-- ==== Sys2Proof/Machine/Parts.lean ====
section
/-!
DEFINITION. Machine/Parts.lean: the plain-data records that State is built from, for the core of the device: the sparse
maps, events, the dictionary engine, the launch table, units, management, security and power. The records of the radio,
receiver, audio and mesh blocks stand in Machine/PartsMedia.lean.
-/
namespace Sys2Proof.Machine

/-- A sparse map from numbers: ascending keys, and no entry equal to what an unlisted key reads as (`Map.wf`). -/
abbrev Map (α : Type) := List (Nat × α)

/-- The eight modes of R17, with the codes of R450. -/
inductive Mode where
  | off | boot | parked | watch | listen | full | update | safe
  deriving DecidableEq, Repr

/-- One 32-byte event record (R362), as its fields. -/
structure Event where
  seq : Nat
  instant : Nat
  cls : Nat
  kind : Nat
  src : Nat
  payload : Bytes
  deriving DecidableEq, Repr

/-- The event machinery of R364 and R365: history (oldest first), the three port queues (oldest first), the events held
before ready, and how many more were detected. -/
structure Events where
  history : List Event
  quoinQ : List Event
  twoWireQ : List Event
  spiQ : List Event
  held : List Event
  uncounted : Nat
  deriving DecidableEq, Repr

def Events.init : Events := ⟨[], [], [], [], [], 0⟩

/-- A FIFO object (R357, R358): records oldest first, the 16-bit read number, and the data consumed last with the code
of the port that consumed it. -/
structure Fifo where
  recs : List Bytes
  readNo : Nat
  lastPort : Nat
  last : Bytes
  deriving DecidableEq, Repr

def Fifo.init : Fifo := ⟨[], 0, 0, []⟩

/-- What the dictionary engine answered to the last request: the model's own record of an answer on its way to a port
(notes/assumptions/2.md). -/
structure Answer where
  code : Nat
  data : Bytes
  readNo : Nat
  stale : Bool
  deriving DecidableEq, Repr

def Answer.init : Answer := ⟨0, [], 0, false⟩

/-- A command held until the outcome awaited in its RES object is issued (R356). -/
structure HeldCmd where
  who : Requester
  body : Bytes
  deriving DecidableEq, Repr

/-- A segmented transfer of a port (R374 to R377, R387): whether it writes, the sequence of its initiate, the object, N, the
bytes received or the snapshot, the next segment, the block size, and the instant of its last frame. -/
structure Transfer where
  write : Bool
  seq : Nat
  key : Nat
  size : Nat
  data : Bytes
  next : Nat
  block : Nat
  at_ : Nat
  deriving DecidableEq, Repr

/-- A launch entry (R43): its first instant, the instant of its next firing, and the fields of the layout. A listed
entry is armed (state 1) or repeating (state 2). -/
structure LaunchEntry where
  first : Nat
  instant : Nat
  phase : Nat
  kind : Nat
  flags : Nat
  target : Nat
  owner : Nat
  period : Nat
  count : Nat
  fired : Nat
  param : Bytes
  deriving DecidableEq, Repr

/-- The preparation of a start or resume entry (R33, R130): leaves prepared so far, in order, and the instant from which the next one
waits for its load. -/
structure Prep where
  done : List Nat
  wait : Option Nat
  deriving DecidableEq, Repr

def Prep.init : Prep := ⟨[], none⟩

/-- A hold in progress (R34): the top-level unit or course, the courses and leaves still to go HELD by rank (the next
rank first), the cause and verb of the events it raises, and the cause and verb of the release that follows it (R25, R37), if
one does. -/
structure Holding where
  top : Nat
  ranks : List (List Nat)
  courses : List Nat
  cause : Nat
  verb : Nat
  release : Option (Nat × Nat)
  deriving DecidableEq, Repr

/-- The cause and verb of a hold's event: of a hold that precedes a release, the top alone has the verb's own (R26). -/
def Holding.why (h : Holding) (u : Nat) : Nat × Nat := if h.release.isSome && u != h.top then (5, 0) else (h.cause, h.verb)

/-- An anchor that the UTC mapping has taken (R59, R60): its tick, its UTC in ms, its source. -/
structure UtcPrev where
  tick : Nat
  utc : Nat
  source : Nat
  deriving DecidableEq, Repr

/-- TB_SYNC (R55 to R58): the instant of the last pulse driven by a leader, and the last edge seen by a follower. -/
structure TbSync where
  lastPulse : Option Nat
  lastEdge : Option Nat
  deriving DecidableEq, Repr

/-- One log entry (R440). -/
structure LogEntry where
  seq : Nat
  instant : Nat
  resets : Nat
  cls : Nat
  kind : Nat
  detail : Nat
  deriving DecidableEq, Repr

/-- The event log (R440, R441): unflushed entries in SRAM and entries in flash, both oldest first; the instant of the
oldest unflushed one; the next log sequence. -/
structure Log where
  sram : List LogEntry
  flash : List LogEntry
  oldestAt : Nat
  next : Nat
  deriving DecidableEq, Repr

def Log.init : Log := ⟨[], [], 0, 1⟩

/-- A key-store slot (R419): 0 empty, 1 network key, 2 customer debug key. -/
structure KeySlot where
  type : Nat
  index : Nat
  key : Bytes
  deriving DecidableEq, Repr

def KeySlot.empty : KeySlot := ⟨0, 0, []⟩

/-- OTP (R412, R413): blown fuses of the three lifecycle groups, slot hashes, revocation and anti-rollback fuses, serial
number, extended address, and the factory region as objects (key and number). -/
structure Otp where
  blankFuses : Nat
  securedFuses : Nat
  returnedFuses : Nat
  slotHash : List Bytes
  revoked : Nat
  antiRollback : Nat
  serial : Nat
  extAddr : Nat
  testKeyHash : Bytes
  factory : Map Val
  deriving DecidableEq, Repr

/-- One image of a firmware bank, as its header of R415 names it: kind, version, security version, key slot and the SHA-256 of its
payload. -/
structure Image where
  kind : Nat
  version : Nat
  security : Nat
  slot : Nat
  hash : Bytes
  deriving DecidableEq, Repr

/-- The two banks of R442: state (0 empty to 4 failed), version, and the images a verified bank holds. -/
structure Bank where
  state : Nat
  version : Nat
  images : List Image
  catalogue : List Bytes
  deriving DecidableEq, Repr

/-- What flash keeps (R442): both banks and which one runs, the persistent store, the key store, the counter records with the
end of the wait after a failed response (R422), and the node identities of R324 with their counters of R325. -/
structure Flash where
  bankA : Bank
  bankB : Bank
  running : Nat
  trial : Nat
  store : Map Val
  storedSize : Nat
  stores : Nat
  keys : Map KeySlot
  grants : Map Val
  resetCount : Nat
  failures : Nat
  waitUntil : Option Nat
  frameCounter : Nat
  nodes : Map Bytes
  nodeCounters : Map Nat
  deriving DecidableEq, Repr

/-- The update in progress (R443, R444): the bytes programmed so far and the instant the trial window opened. -/
structure Update where
  data : Bytes
  trialFrom : Option Nat
  deriving DecidableEq, Repr

def Update.init : Update := ⟨[], none⟩

/-- An outstanding challenge (R421). -/
structure Challenge where
  body : Bytes
  at_ : Nat
  deriving DecidableEq, Repr

/-- Security (R412 to R432): the challenge, the TAP's instruction and boundary hold, the violations seen lately
(master, instant). -/
structure Security where
  challenge : Option Challenge
  boundaryHold : Bool
  tap : Nat
  preload : Bytes
  violations : List (Nat × Nat)
  debugLastSeq : Option Nat
  halted : List Nat
  deriving DecidableEq, Repr

def Security.init : Security := ⟨none, false, 0xFF, [], [], none, []⟩

/-- A mode transition (R451 to R453, R436): old mode, target, trigger, whether it is held, and when that phase began. -/
structure Transition where
  old : Mode
  target : Mode
  trigger : Nat
  held : Bool
  began : Nat
  deriving DecidableEq, Repr

/-- What waits to put the device into SAFE (R447): the cause, its source and reading, and the instant of the trigger. -/
structure SafeCause where
  cause : Nat
  source : Nat
  reading : Int
  at_ : Nat
  deriving DecidableEq, Repr

/-- The resume record of R466: the running bank, and the kind and SHA-256 of each image recorded. -/
structure ResumeRecord where
  bank : Nat
  hashes : List (Nat × Bytes)
  deriving DecidableEq, Repr

/-- The power manager and what its monitors hold (R437 to R439, R447, R450 to R470): the transition in progress, the wake that it
holds (a source of R462), the last bring-up step done, the last step of R467 done, the resume record, since when the conditions
of WAKE_OUT bits 0 and 1 hold, Gnomon recorded at PARKED entry and the RTC periods since, the wake being served and the RTC period
in which it came, PWR_REQ, the cause of the last reset, whether a failed wake is still to be announced, who owned unit 0x0502
before WATCH, the nominals of VDDIO_A and VDDIO_B, the levels of the four die sensors (0 normal, 1 warning, 2 critical), the
internal reset that is due (R443), the samples of each die sensor over the last 1 ms and of each supply over the last 1 ms with
the instants of the last ones, the sample clock's unlocks of the last second, the cause of SAFE that waits, and when the
firmware last served its watchdog (R433). -/
structure Power where
  transition : Option Transition
  heldWake : Option Nat
  bootStep : Nat
  pathStep : Nat
  resumeRecord : ResumeRecord
  left : Option Nat
  matched : Option Nat
  gEntry : Nat
  rtcPeriods : Nat
  waking : Option Nat
  wokeAt : Nat
  pwrReq : Bool
  resetCause : Nat
  failedWake : Bool
  meshOwner : Nat
  vddio : List Nat
  levels : List Nat
  resetDue : Option Nat
  dieSamples : Map (List Int)
  railSamples : Map (List Nat)
  sampledAt : Map Nat
  unlocks : List Nat
  safeDue : Option SafeCause
  beat : Nat
  deriving DecidableEq, Repr

def Power.init : Power :=
  ⟨none, none, 0, 0, ⟨0, []⟩, none, none, 0, 0, none, 0, true, 1, false, 0xFF, [3300, 3300], [0, 0, 0, 0], none,
    [], [], [], [], none, 0⟩

end Sys2Proof.Machine
end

### YOUR INSTRUCTIONS
Copy back the listing above exactly, but only from the line with "resumeRecord : ResumeRecord" through the line with "resetDue : Option Nat", both ends included.

### THE COMPLETED TASK
  resumeRecord : ResumeRecord
  left : Option Nat
  matched : Option Nat
  gEntry : Nat
  rtcPeriods : Nat
  waking : Option Nat
  wokeAt : Nat
  pwrReq : Bool
  resetCause : Nat
  failedWake : Bool
  meshOwner : Nat
  vddio : List Nat
  levels : List Nat
  resetDue : Option Nat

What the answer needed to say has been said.